TO DO – Output an exact reproduction of the data.

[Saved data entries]
-- ==== Sys2Proof/Laws/Encoding.lean ====
section
/-! SUPPORT. The fields of an encoded word read back, format by format (R72 to R75), and the class of each format's words. -/

namespace Sys2Proof

/-- A register field whose four bits are a register's number is that register. -/
theorem regIdx_of_bits {b : BitVec 4} {r : RegIdx} (h : b = encodeReg r) : b.toFin = r := by
  rw [h]
  rfl

theorem cond_roundtrip (c : Cond) : Cond.ofBits c.toBits = c := by cases c <;> rfl

theorem shiftType_roundtrip (ty : ShiftType) : ShiftType.ofBits ty.toBits = ty := by cases ty <;> rfl

theorem opcode_roundtrip (op : Opcode) : Opcode.ofBits op.toBits = op := by cases op <;> rfl

/-! ### `dpImmWord` -/

@[simp] theorem condBits_dpImmWord (op c sf rn rd rot imm8) : condBits (dpImmWord op c sf rn rd rot imm8) = c.toBits := by
  simp (disch := decide) only [condBits, dpImmWord, BitVec.extractLsb'_append_eq_of_le]
  exact BitVec.extractLsb'_eq_self

@[simp] theorem opcodeBits_dpImmWord (op c sf rn rd rot imm8) : opcodeBits (dpImmWord op c sf rn rd rot imm8) = op.toBits := by
  simp (disch := decide) only [opcodeBits, dpImmWord, BitVec.extractLsb'_append_eq_of_le,
    BitVec.extractLsb'_append_eq_of_add_le]
  exact BitVec.extractLsb'_eq_self

@[simp] theorem rnField_dpImmWord (op c sf rn rd rot imm8) : rnField (dpImmWord op c sf rn rd rot imm8) = rn := by
  refine regIdx_of_bits ?_
  simp (disch := decide) only [dpImmWord, BitVec.extractLsb'_append_eq_of_le,
    BitVec.extractLsb'_append_eq_of_add_le]
  exact BitVec.extractLsb'_eq_self

@[simp] theorem rdField_dpImmWord (op c sf rn rd rot imm8) : rdField (dpImmWord op c sf rn rd rot imm8) = rd := by
  refine regIdx_of_bits ?_
  simp (disch := decide) only [dpImmWord, BitVec.extractLsb'_append_eq_of_le,
    BitVec.extractLsb'_append_eq_of_add_le]
  exact BitVec.extractLsb'_eq_self

@[simp] theorem rotField_dpImmWord (op c sf rn rd rot imm8) : rotField (dpImmWord op c sf rn rd rot imm8) = rot := by
  simp (disch := decide) only [rotField, dpImmWord, BitVec.extractLsb'_append_eq_of_le,
    BitVec.extractLsb'_append_eq_of_add_le]
  exact BitVec.extractLsb'_eq_self

@[simp] theorem imm8Field_dpImmWord (op c sf rn rd rot imm8) : imm8Field (dpImmWord op c sf rn rd rot imm8) = imm8 := by
  simp (disch := decide) only [imm8Field, dpImmWord, BitVec.extractLsb'_append_eq_of_add_le]
  exact BitVec.extractLsb'_eq_self

@[simp] theorem sBit_dpImmWord (op c sf rn rd rot imm8) : sBit (dpImmWord op c sf rn rd rot imm8) = sf := by
  simp only [sBit, dpImmWord, BitVec.getLsbD_append]
  cases sf <;> rfl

TASK ANSWER –
-- ==== Sys2Proof/Laws/Encoding.lean ====
section
/-! SUPPORT. The fields of an encoded word read back, format by format (R72 to R75), and the class of each format's words. -/

namespace Sys2Proof

/-- A register field whose four bits are a register's number is that register. -/
theorem regIdx_of_bits {b : BitVec 4} {r : RegIdx} (h : b = encodeReg r) : b.toFin = r := by
  rw [h]
  rfl

theorem cond_roundtrip (c : Cond) : Cond.ofBits c.toBits = c := by cases c <;> rfl

theorem shiftType_roundtrip (ty : ShiftType) : ShiftType.ofBits ty.toBits = ty := by cases ty <;> rfl

theorem opcode_roundtrip (op : Opcode) : Opcode.ofBits op.toBits = op := by cases op <;> rfl

/-! ### `dpImmWord` -/

@[simp] theorem condBits_dpImmWord (op c sf rn rd rot imm8) : condBits (dpImmWord op c sf rn rd rot imm8) = c.toBits := by
  simp (disch := decide) only [condBits, dpImmWord, BitVec.extractLsb'_append_eq_of_le]
  exact BitVec.extractLsb'_eq_self

@[simp] theorem opcodeBits_dpImmWord (op c sf rn rd rot imm8) : opcodeBits (dpImmWord op c sf rn rd rot imm8) = op.toBits := by
  simp (disch := decide) only [opcodeBits, dpImmWord, BitVec.extractLsb'_append_eq_of_le,
    BitVec.extractLsb'_append_eq_of_add_le]
  exact BitVec.extractLsb'_eq_self

@[simp] theorem rnField_dpImmWord (op c sf rn rd rot imm8) : rnField (dpImmWord op c sf rn rd rot imm8) = rn := by
  refine regIdx_of_bits ?_
  simp (disch := decide) only [dpImmWord, BitVec.extractLsb'_append_eq_of_le,
    BitVec.extractLsb'_append_eq_of_add_le]
  exact BitVec.extractLsb'_eq_self

@[simp] theorem rdField_dpImmWord (op c sf rn rd rot imm8) : rdField (dpImmWord op c sf rn rd rot imm8) = rd := by
  refine regIdx_of_bits ?_
  simp (disch := decide) only [dpImmWord, BitVec.extractLsb'_append_eq_of_le,
    BitVec.extractLsb'_append_eq_of_add_le]
  exact BitVec.extractLsb'_eq_self

@[simp] theorem rotField_dpImmWord (op c sf rn rd rot imm8) : rotField (dpImmWord op c sf rn rd rot imm8) = rot := by
  simp (disch := decide) only [rotField, dpImmWord, BitVec.extractLsb'_append_eq_of_le,
    BitVec.extractLsb'_append_eq_of_add_le]
  exact BitVec.extractLsb'_eq_self

@[simp] theorem imm8Field_dpImmWord (op c sf rn rd rot imm8) : imm8Field (dpImmWord op c sf rn rd rot imm8) = imm8 := by
  simp (disch := decide) only [imm8Field, dpImmWord, BitVec.extractLsb'_append_eq_of_add_le]
  exact BitVec.extractLsb'_eq_self

@[simp] theorem sBit_dpImmWord (op c sf rn rd rot imm8) : sBit (dpImmWord op c sf rn rd rot imm8) = sf := by
  simp only [sBit, dpImmWord, BitVec.getLsbD_append]
  cases sf <;> rfl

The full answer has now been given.